Examples/Case Studies:

  • COVID-19 Impact on Utilization: The pandemic dramatically reduced healthcare utilization initially, followed by an increase in subsequent years as deferred care was sought, illustrating how utilization changes significantly affect cost trends.
  • GLP-1 Medications: Mentioned as a specific example of new drugs that actuaries must factor into RX spend trends due to their significant cost and growing adoption.
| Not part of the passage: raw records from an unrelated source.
-- ==== Sys2Proof/Machine/Pit.lean ====
section
/-! DEFINITION. Pits: PIT_CREATE and PIT_DESTROY (R210, R260, R280 to R282), twins (R234 to R237), halt notices, extension
announcements and power events (R220, R223, R278, R349), and the Faces' programs (R222 to R225, R253, R217). -/

namespace Sys2Proof.Machine

/-! ### Frames -/

/-- The frame number: the fabric's once the timebase is locked, and the module's own count before (log entry 57). -/
def State.frameNow (s : State) : Nat := if s.fab.locked then s.tk.frameCount.toNat else s.tk.localFrame

/-! ### PIT_CREATE (R280, R282) -/

/-- The counters that PIT_CREATE clears (R47, R121, R155, R311). -/
def State.clearPitCounters (s : State) : State :=
  { s with
    cnt := Counters.zero
    faces := s.faces.map fun x => { x with tot := Totals.zero }
    coll := { s.coll with esc := 0, fallback := 0, quar := 0, totEsc := 0, totFb := 0, totQuar := 0, origin := none } }

/-- The Pit that the parameters give. -/
def pitOf (s : State) (pk : CmdPacket) : Pit :=
  { s.pit with
    id := cmdPit pk, corner := BitVec.ofNat 15 (cmdArg pk 0 2), sx := BitVec.ofNat 5 (cmdArg pk 2 1)
    sy := BitVec.ofNat 5 (cmdArg pk 3 1), sz := BitVec.ofNat 5 (cmdArg pk 4 1), rank := 0 }

/-- E and PACER_ID of a module that is in no run: nothing is in force (R226). -/
def TickRegs.unpaced (t : TickRegs) : TickRegs :=
  { t with ext := 0, pastExt := [], extKnown := 0, pacerTick := 0, pacerFaddr := 0, pacerFace := 0, pacerExt := 0 }

def State.createPit (s : State) (p : Pit) (origin : BitVec 64) (start : Nat) : State :=
  let s1 : State := { s with pit := p }
  let s2 : State := { s1 with pit := { p with rank := BitVec.ofNat 15 (s1.rankOf s.fab.faddr) } }
  let s3 := s2.clearPitCounters
  let s4 : State := { s3 with
    strm := { s3.strm with incarn := 1 }
    tk := { s3.tk.unpaced with notice := s2.newNotice, startTick := start, originFrame := origin, originDue := true } }
  s.helloChange s4

def acceptPitCreate : Accept := fun s pk _ =>
  let p := pitOf s pk
  let probe : State := { s with pit := p }
  let corner := p.corner
  answerIf (refusal [
      (cmdPit pk != 0, badParam 6), (decide (cmdArg pk 0 2 < 2 ^ 15), badArg 0), (cmdZero pk 5 3, badArg 5), (cmdZero pk 24 8, badArg 24),
      (decide (coord corner 0 < s.dim 0 ∧ coord corner 1 < s.dim 1 ∧ coord corner 2 < s.dim 2), badArg 0),
      (decide (cmdArg pk 2 1 < s.dim 0), badArg 2), (decide (cmdArg pk 3 1 < s.dim 1), badArg 3), (decide (cmdArg pk 4 1 < s.dim 2), badArg 4),
      (probe.inBlock s.fab.faddr, badArg 0), (s.pit.scrub.isNone, (.notReady, [])),
      (!(s.pit.left.any fun l => l.1 == p.id && decide (s.tk.localFrame < l.2 + 2048)), (.pitDenied, []))])
    (.done (s.createPit p (BitVec.ofNat 64 (cmdArg pk 8 8)) (cmdArg pk 16 8)) .ok [])

/-! ### PIT_DESTROY (R260, R282) -/

/-- The flits of a Pit's packets leave a port's queues: the header stands in a packet's first flit (R274). -/
def Port.dropPit (x : Port) (pit : PitId) : Port :=
  let drop := dropFlits (fun f => leAt f.payload 2 2 == pit.toNat) false
  { x with q0 := drop x.q0, q1 := drop x.q1, q2 := drop x.q2, q3 := drop x.q3, own0 := drop x.own0 }

/-- Queued packets of a Pit leave the module (R282). -/
def Fabric.dropPit (x : Fabric) (pit : PitId) : Fabric :=
  let keep := fun (l : List Packet) => l.filter fun p => p.pit ≠ pit
  { x with
    own := keep x.own, ingress := keep x.ingress, delivered := keep x.delivered, ports := x.ports.map fun p => p.dropPit pit }

/-- Zeros over the scratchpads, the Stockpiles and all mapped HBM (R260). -/
def Mem.scrubAll (m : Mem) : Mem :=
  let keep := fun a => !(m.region a).isMem
  { m with
    cells := m.cells.filter fun p => keep p.1
    poison := m.poison.filter keep, latentUe := m.latentUe.filter keep, latentCe := m.latentCe.filter keep
    groups := [], landing := [] }

/-- Carry stores, quires and finished-tile queues emptied; programs and digests go with their scratchpads. -/
def Face.scrub (x : Face) : Face :=
  { x with
    prog := none, running := false, slip := 0, stall := none, held := [], notableSeen := false, tickBanks := [], digests := []
    units := { x.units with
      loaded := false, setA := QuireSet.empty, setB := QuireSet.empty, pipe := [], queue := [], carry := [], carryUe := [], carrySeen := [] } }

/-- The Pit halts with cause 7, and what waits for it ends (R219, R221, R200, R309, R144, R326). -/
def State.endPit (s : State) : State :=
  let tick := s.tk.tickCount.toNat
  let s1 : State := if s.tk.run = .stopped then s else
    { s with tk := { s.tk with haltTick := s.tk.tickCount, cause := 7, remote := false } }
  let s2 := s1.cancelLaunch 7 tick
  let s3 := ({ s2 with tk := { s2.tk with run := .stopped, haltTaken := false } }).replyHalts 7 tick
  let s4 := ((s3.destroyBuckets tick).destroyStreams).destroyTables
  let s5 := s4.sched.commits.foldl (fun s c => s.finish c.tkt .notReady []) s4
  { s5 with sched := { s5.sched with halts := [], commits := [], staging := [], exts := [] } }

/-- PIT_INFO as at reset, with the Pit recorded as left. -/
def State.leavePit (s : State) (t : Ticket) : State :=
  let left := (s.pit.id, s.tk.localFrame) :: s.pit.left.filter fun l => l.1 != s.pit.id
  let s1 : State := { s with
    fab := s.fab.dropPit s.pit.id, mem := s.mem.scrubAll, faces := s.faces.map Face.scrub
    twin := { s.twin with paired := false, mine := [], theirs := [], parts := [] }
    pit := { Pit.reset with left := left, scrub := some t } }
  s.helloChange { s1 with tk := { s1.tk.unpaced with notice := s1.newNotice, originDue := false, odcDue := false } }

def acceptPitDestroy : Accept := fun s _ t =>
  let unpair := s.sched.unpair
  let s1 := s.endPit
  let s2 := unpair.foldl (fun s t => s.finish t .ok []) { s1 with sched := { s1.sched with unpair := [] } }
  .later (s2.leavePit t)

/-- One granule whose scrub write failed to verify (R260, R334). -/
def State.badGranule (s : State) (a : DevAddr) : State :=
  let g := gran a.toNat
  let r := s.mem.region g
  let u : EUnit := match r with
    | .scratchpad f _ => .face f
    | .stockpile d _ => .die d
    | .hbm m _ => .stack m
    | _ => .module
  if r.isMem then
    { s with mem := { s.mem.countStacks [g] with poison := nins g s.mem.poison } }.raise 0x0302 u g
      [BitVec.ofNat 8 r.errMem]
  else s

/-- PIT_SCRUB_DONE: PIT_DESTROY replies. -/
def State.scrubDone (s : State) (bad : List DevAddr) : State :=
  match s.pit.scrub with
  | none => s
  | some t => (bad.foldl State.badGranule { s with pit := { s.pit with scrub := none } }).finish t .ok []

def execPitScrubDone (bad : List DevAddr) (s : State) : Result := .next (s.scrubDone bad)

/-! ### TWIN_PAIR and TWIN_UNPAIR (R234) -/

/-- A Face's program digest; 0 without a program. -/
def Face.progDigest (x : Face) : BitVec 64 := match x.prog with | some p => p.digest | none => 0

/-- The values of this module and of its partner that must agree. -/
def State.twinAgrees (s : State) (p : Peer) : Bool :=
  p.aid.toNat == s.aid && !p.fast && !s.cfg.fast && p.tp == s.cfg.tpCur && p.notice == s.tk.notice
    && p.digests == s.faces.map Face.progDigest && p.states == s.faces.map (fun x => x.state.code)
    && p.shape == (s.pit.sx.toNat, s.pit.sy.toNat, s.pit.sz.toNat)

def State.pairWith (s : State) (p : Peer) : State :=
  let s1 : State := { s with twin := { s.twin with paired := true, partner := p.faddr, partnerPit := p.pit, mine := [], theirs := [], parts := [] } }
  let joined := noticeOf p.hops s.cfg.tpCur.toNat
  if s1.twinElsewhere then
    { s1 with tk := { s1.tk with notice := if s.tk.notice.toNat < joined.toNat then joined else s.tk.notice } }
  else s1

/-- The module's Pit is fast, or becomes fast by a commit that waits (R26). -/
def State.fastSoon (s : State) : Bool := s.cfg.fast || s.sched.commits.any fun c => bit (s.csrStaged c.entries 0x0080) 0

/-- TWIN_PAIR. What the exchange with the partner has told lies in `heard`; a module from which nothing was heard is not ready (log
entry 58). -/
def acceptTwinPair : Accept := fun s pk _ =>
  let a := cmdArg pk 0 2
  let pit := cmdArg pk 2 2
  let peer := s.twin.heard.filter fun p => p.faddr.toNat == a && p.pit.toNat == pit
  answerIf (refusal [
      (decide (a < 2 ^ 15), badArg 0), (decide (pit < 2 ^ 12), badArg 2), (cmdZero pk 4 28, badArg 4), (!s.fastSoon, badArg 0),
      ((match peer with | some p => s.twinAgrees p | none => true), badArg 0), (peer.isSome, (.notReady, []))])
    (.done (match peer with | some p => s.pairWith p | none => s) .ok [])

/-- TWIN_UNPAIR: the pairing ends, and the command replies, at the next boundary. -/
def acceptTwinUnpair : Accept := fun s _ t =>
  .later { s with sched := { s.sched with unpair := s.sched.unpair ++ [t] } }

/-- The pairings that end at a boundary. -/
def State.takeUnpair (s : State) : State :=
  if s.sched.unpair.isEmpty then s
  else
    s.sched.unpair.foldl (fun s t => s.finish t .ok [])
      { s with sched := { s.sched with unpair := [] }, twin := { s.twin with paired := false, mine := [], theirs := [], parts := [] } }

/-! ### Twin digests (R235, R236) -/

def faceDigest (d : TickDig) : BitVec 64 := (d.regions.map fun r => r.2.sum).foldl (· + ·) 0

/-- The 96 Face digests of a tick, 0 for a Face that is not READY. -/
def State.faceDigests (s : State) (t : Nat) : List (BitVec 64) :=
  s.faces.map fun x => if x.state.inService then faceDigest (digsAt x.digests t) else 0

def State.moduleDigest (s : State) (t : Nat) : BitVec 64 := crc64 ((s.faceDigests t).flatMap fun d => leBytes 8 d.toNat)

def regionDigests (d : TickDig) : List (BitVec 64) := (List.range 16).map fun g => (sget RegionDig.none d.regions g).sum

/-- A digest message to the partner (R236). -/
def State.sendTwin (s : State) (tick : Nat) (b : TwinBody) : State :=
  s.post (s.class0 0x12 (some s.twin.partner) (some (.twin ⟨BitVec.ofNat 64 tick, b⟩)))

/-- A packet of the module's own Pit, or under a pairing of the partner's (R281). -/
def State.ownPit (s : State) (pit : PitId) : Bool := pit != 0 && (pit == s.pit.id || (s.twin.paired && pit == s.twin.partnerPit))

/-- The first index at which two lists differ. -/
def firstDiff (a b : List (BitVec 64)) : Option Nat :=
  (((List.range a.length).zip (a.zip b)).find? fun (_, x, y) => x != y).map (·.1)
  • Affordable Care Act (ACA): Cited as an example of regulatory changes that mandated coverage for certain services, thereby increasing healthcare costs for plans that previously did not cover them.
  • Deductible Increase Example: An increase in deductible from $500 to $1,000 is used to illustrate how actuaries can quantify a 4% decrease in employer claims costs based on their proprietary tables.
  • Benefit Enhancement (IVF): Offering invitro fertilization coverage is given as an example of a benefit enhancement that would increase healthcare costs, with actuaries able to project the specific financial impact.
  • Non-Recurring Claimants: Examples include a deceased plan member, a dialysis patient who left the plan (saving $60k-$120k annually), or a successful cardiac surgery patient (e.g., stent or CABG) who may incur few subsequent costs.
  • Demographic Shift (Early Retirement): An employer offering early retirement could see a shift in their workforce's age profile, impacting the overall risk and cost of the health plan.